Charges You Agreed To
First, check your statement to make sure you are being billed only for the services you requested. Some amounts are frequently called “recurring charges,” because you pay the same cost each month. You may have to refer back to the contract or service agreement to know what services you signed up for. Many plans offer—at an additional cost—text messaging, three-way calling, extended hours, or additional minutes. You don’t want to be charged for a service you didn’t order.
Before you sign a wireless service contract, get a good explanation of the cost to you of each extra item. Ask for a sample statement that includes only the features you ordered, so you won’t find any surprises when you get your first bill. Your first bill shouldn’t be the first time you see all of the charges. After you have signed the contract, you typically will be locked into those fees for the rest of the contract. If you see a charge on your statement that isn’t correct, contact your provider.
Charges That Add Up
Next, check your wireless statement to make sure you’ve selected the right service plan. Before you got your cell phone, you had to guess how much you would use it. After you have used your cell phone for a while, you have a better idea of how much time you need by studying your statements. You don’t want to pay too much and have a plan with more minutes than you routinely use, but you also don’t want to pay a lot extra each month if you go over your maximum minutes.
Cell phone costs are calculated differently than for regular land lines. You are probably accustomed to paying the flat monthly charge for unlimited local calls and per-minute charges for long-distance calls you make on your land line. Most wireless services charge by the minute for all calls that you make and for those you receive . Depending on your wireless service, you may also see “roaming” charges at a higher per-minute cost if you make calls outside the service’s calling area.

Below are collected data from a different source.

/-- A program that fits is laid down at 0 in the cleared buffer. -/
theorem serialize_eq_some {p : List Instr} {m : Memory} (h : 4 * p.length ≤ m.size) :
    serialize p m = some (m.clear.writeProgram 0 p) := by
  simp [serialize, programFits, h]

/-- A program that fits leaves every byte outside its own as it was. -/
theorem readByte_writeProgram_outside (p : List Instr) {m : Memory} (h : m.wf = true) {a : Nat} (ha : a + 4 * p.length ≤ m.size)
    {q : Nat} (hq : q < a ∨ a + 4 * p.length ≤ q) : (m.writeProgram a p).readByte q = m.readByte q := by
  induction p generalizing m a with
  | nil => rfl
  | cons i rest ih =>
    simp only [List.length_cons] at ha hq
    rw [Memory.writeProgram, ih (writeWord_wf h a _) (by simp only [size_writeWord]; omega) (by omega),
      readByte_writeWord h (by omega), if_neg (by omega)]

/-- A program that fits has the word of instruction `k` at `4 * k` from its start. -/
theorem wordAt_writeProgram (p : List Instr) {m : Memory} (h : m.wf = true) {a : Nat} (ha : a + 4 * p.length ≤ m.size) (k : Nat)
    (hk : k < p.length) : WordAt (m.writeProgram a p) (a + 4 * k) (encode p[k]) := by
  induction p generalizing m a k with
  | nil => cases hk
  | cons i rest ih =>
    rw [List.length_cons] at ha hk
    have hwf : (m.writeWord a (encode i)).wf = true := writeWord_wf h a _
    have hfit : a + 4 + 4 * rest.length ≤ (m.writeWord a (encode i)).size := by rw [size_writeWord]; omega
    cases k with
    | zero =>
      refine wordAt_iff.2 ⟨by rw [size_writeProgram]; omega, ?_⟩
      have first_kept : ((m.writeWord a (encode i)).writeProgram (a + 4) rest).fetchWord a
          = (m.writeWord a (encode i)).fetchWord a :=
        fetchWord_congr fun q _ hq => readByte_writeProgram_outside rest hwf hfit (.inl hq)
      exact first_kept.trans (fetchWord_writeWord h (by omega) _)
    | succ k =>
      have rest_at := ih hwf hfit k (by omega)
      rwa [show a + 4 + 4 * k = a + 4 * (k + 1) by omega] at rest_at

/-- Settles O53: the words are those `writeProgram` lays down, and it leaves the cleared bytes after them. -/
theorem serializeLaysOutTheProgram : Obligations.SerializeLaysOutTheProgram := by
  unfold Obligations.SerializeLaysOutTheProgram
  intro p m h
  refine ⟨serialize_eq_none, fun hfit => ?_⟩
  have fits : 0 + 4 * p.length ≤ m.clear.size := by rwa [Nat.zero_add]
  have hs := serialize_eq_some hfit
  refine ⟨_, hs, serialize_wf h hs, serialize_size hs, fun k hk => ?_, fun a ha => ?_⟩
  · have := wordAt_writeProgram p (clear_wf h) fits k hk
    rwa [Nat.zero_add] at this
  · rw [readByte_writeProgram_outside p (clear_wf h) fits (.inr (by omega))]
    rfl

/-- Settles O54: the word at the pc is the encoding of instruction `k`, which decodes to it. -/
theorem serializedProgramRuns : Obligations.SerializedProgramRuns := by
  unfold Obligations.SerializedProgramRuns
  rintro p m _ hwf hs s k hk rfl hpc
  obtain ⟨refuses, laysOut⟩ := serializeLaysOutTheProgram p m hwf
  have hfit : 4 * p.length ≤ m.size := by
    by_contra hlt
    rw [refuses (by omega)] at hs
    cases hs
  obtain ⟨m', hs', _, _, words, _⟩ := laysOut hfit
  obtain rfl : s.mem = m' := Option.some.inj (hs.symm.trans hs')
  exact step_of_wordAt (hpc ▸ words k hk) (decode_encode p[k])

end Sys2Proof.Machine
end

section
/-! PROOFS about the codec: the outcomes of decoding (R61), the two bits without a field (R62), the round trip from words to words
(R64), and the round trip from instructions to instructions (R63). -/

namespace Sys2Proof

/-- Settles O2: `decode_encode`, which every field's round trip makes. -/
theorem decodeInvertsEncode : Obligations.DecodeInvertsEncode := by
  unfold Obligations.DecodeInvertsEncode
  exact decode_encode

/-! ## What decoding can answer (R60, R61) -/

section
variable {w : Word}

theorem decodeBody_dataProcessing (h : w.toNat / 2 ^ 26 % 4 = 0) :
    decodeBody w = .ok (.dataProcessing (Opcode.ofCode (w.extractLsb' 21 4)) (w.getLsbD 20) (regOfBits (w.extractLsb' 16 4))
      (regOfBits (w.extractLsb' 12 4)) (decodeOperand w)) := by
  have hclass : (w.extractLsb' 26 2).toNat = 0 := (toNat_field w 26 2).trans h
  simp only [decodeBody, hclass]

theorem decodeBody_branch (h : w.toNat / 2 ^ 26 % 4 = 2) :
    decodeBody w = .ok (.branch (w.getLsbD 25) (w.extractLsb' 1 24)) := by
  have hclass : (w.extractLsb' 26 2).toNat = 2 := (toNat_field w 26 2).trans h
  simp only [decodeBody, hclass]

theorem decodeBody_reserved (h : w.toNat / 2 ^ 26 % 4 = 1 ∨ w.toNat / 2 ^ 26 % 4 = 3) :
    decodeBody w = .error .reservedClass := by
  have hclass : (w.extractLsb' 26 2).toNat = 1 ∨ (w.extractLsb' 26 2).toNat = 3 := by rwa [toNat_field w 26 2]
  obtain hclass | hclass := hclass <;> simp only [decodeBody, hclass]

end

/-- No condition has the code of the condition field exactly when the field is 15 (R51). -/
theorem condOfField_none_iff (w : Word) : Cond.ofCode (w.extractLsb' 28 4) = none ↔ w.toNat / 2 ^ 28 = 15 := by
  have hfield := toNat_field w 28 4
  have hw := w.isLt
  rw [condOfCode_none_iff, ← BitVec.toNat_inj, hfield, BitVec.toNat_ofNat]
  omega

/-- What decoding can answer: the condition's error first, then the class's, and otherwise the instruction of both parts. -/
theorem decode_cases (w : Word) :
    (w.toNat / 2 ^ 28 = 15 ∧ decode w = .error .invalidCondition) ∨
    (w.toNat / 2 ^ 28 ≠ 15 ∧ (w.toNat / 2 ^ 26 % 4 = 1 ∨ w.toNat / 2 ^ 26 % 4 = 3) ∧ decode w = .error .reservedClass) ∨
    (w.toNat / 2 ^ 28 ≠ 15 ∧ (w.toNat / 2 ^ 26 % 4 = 0 ∨ w.toNat / 2 ^ 26 % 4 = 2) ∧
      ∃ c body, Cond.ofCode (w.extractLsb' 28 4) = some c ∧ decodeBody w = .ok body ∧
        decode w = .ok (Instr.ofInstruction ⟨c, body⟩)) := by
  cases hc : Cond.ofCode (w.extractLsb' 28 4) with
  | none => exact .inl ⟨(condOfField_none_iff w).1 hc, by simp [decode, decodeInstruction, hc]⟩
  | some c =>
    have hcond : w.toNat / 2 ^ 28 ≠ 15 := fun h => by simp [(condOfField_none_iff w).2 h] at hc
    have hclasses : (w.toNat / 2 ^ 26 % 4 = 0 ∨ w.toNat / 2 ^ 26 % 4 = 2) ∨
        w.toNat / 2 ^ 26 % 4 = 1 ∨ w.toNat / 2 ^ 26 % 4 = 3 := by
      omega
    obtain hclass | hclass := hclasses
    · obtain ⟨body, hbody⟩ : ∃ body, decodeBody w = .ok body :=
        hclass.elim (fun h => ⟨_, decodeBody_dataProcessing h⟩) fun h => ⟨_, decodeBody_branch h⟩
      exact .inr (.inr ⟨hcond, hclass, c, body, rfl, hbody, by simp [decode, decodeInstruction, hc, hbody]⟩)
    · have hbody := decodeBody_reserved hclass
      exact .inr (.inl ⟨hcond, hclass, by simp [decode, decodeInstruction, hc, hbody]⟩)

/-- Settles O4: the three outcomes exclude each other, as their conditions on the word do. -/
theorem decodeFailsInExactlyTwoCases : Obligations.DecodeFailsInExactlyTwoCases := by
  unfold Obligations.DecodeFailsInExactlyTwoCases
  intro w
  obtain ⟨hcond, hd⟩ | ⟨hcond, hclass, hd⟩ | ⟨hcond, hclass, c, body, _, _, hd⟩ := decode_cases w
  · simp only [hd, Except.error.injEq, reduceCtorEq, exists_false, true_iff, false_iff]
    omega
  · simp only [hd, Except.error.injEq, reduceCtorEq, exists_false, true_iff, false_iff]
    omega
  · simp only [hd, Except.ok.injEq, exists_eq', reduceCtorEq, true_iff, false_iff]
    omega

/-! ## Words with some bits cleared -/

/-- The bits a mask clears and the bits it keeps have no 1 in common. -/
theorem clear_and_keep (w m : Word) : (w &&& ~~~m) &&& (w &&& m) = 0#32 := by
  ext k
  cases hk : m[k] <;> simp [hk]

/-- The bits a mask clears and the bits it keeps make up the word. -/
theorem clear_add_keep (w m : Word) : (w &&& ~~~m) + (w &&& m) = w := by
  rw [BitVec.add_eq_or_of_and_eq_zero _ _ (clear_and_keep w m)]
  ext k
  cases hk : m[k] <;> simp [hk]

theorem toNat_clear_add_keep (w m : Word) : (w &&& ~~~m).toNat + (w &&& m).toNat = w.toNat := by
  rw [← BitVec.toNat_add_of_and_eq_zero (clear_and_keep w m), clear_add_keep]

/-- Clearing bits leaves a word as it is exactly when it has 0 there. -/
theorem clear_eq_self_iff (w m : Word) : w &&& ~~~m = w ↔ w &&& m = 0#32 := by
  have hsum := toNat_clear_add_keep w m
  rw [← BitVec.toNat_inj, ← BitVec.toNat_inj, BitVec.toNat_zero]
  omega

theorem clear_zero (w : Word) : w &&& ~~~0#32 = w := (clear_eq_self_iff w 0#32).2 BitVec.and_zero

theorem xor_and_distrib (x y m : Word) : (x ^^^ y) &&& m = (x &&& m) ^^^ (y &&& m) := by
  ext k
  simp [Bool.and_xor_distrib_right]

/-- Two words that are the same but for bit `k` are equal or differ exactly there. -/
theorem eq_or_eq_flip_of_clear_eq {w w' : Word} {k : Nat}
    (h : w' &&& ~~~BitVec.twoPow 32 k = w &&& ~~~BitVec.twoPow 32 k) : w' = w ∨ w' = w ^^^ BitVec.twoPow 32 k := by
  have hclear : (w' ^^^ w) &&& ~~~BitVec.twoPow 32 k = 0#32 := by rw [xor_and_distrib, h, BitVec.xor_self]
  have hdiff := clear_add_keep (w' ^^^ w) (BitVec.twoPow 32 k)
  rw [hclear, BitVec.zero_add, BitVec.and_twoPow] at hdiff
  split at hdiff
  · exact .inr (by rw [hdiff, BitVec.xor_comm w', ← BitVec.xor_assoc, BitVec.xor_self, BitVec.zero_xor])
  · exact .inl (BitVec.xor_eq_zero_iff.1 hdiff.symm)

Most cell phone companies offer a trial period; however, it is seldom long enough to let you review your first bill before hefty contract termination penalties kick in. Many cell companies allow you to move to a different plan with more—or fewer—minutes. Before you change plans, be sure you find out if you will be charged any new fees, or if you will have to extend the length of your contract.
Charges You Don’t Understand
You expect to have to pay federal and local taxes. But your cell bill may have several other charges that sound like taxes or government fees. These go by a variety of names, such as “regulatory cost recovery,” “Federal Universal Service,” “E-9-1-1,” or “number portability.” The government does not require the companies to collect these fees. They are the business costs to comply with government regulations. If you see a fee you don’t understand, ask your carrier to explain.
When You Have a Question or Complaint
First go to your service provider for answers or to resolve your issue. Try to negotiate with the company if you think you have been wrongly charged. You should file complaints with the Federal Communications Commision and with the Better Business Bureau.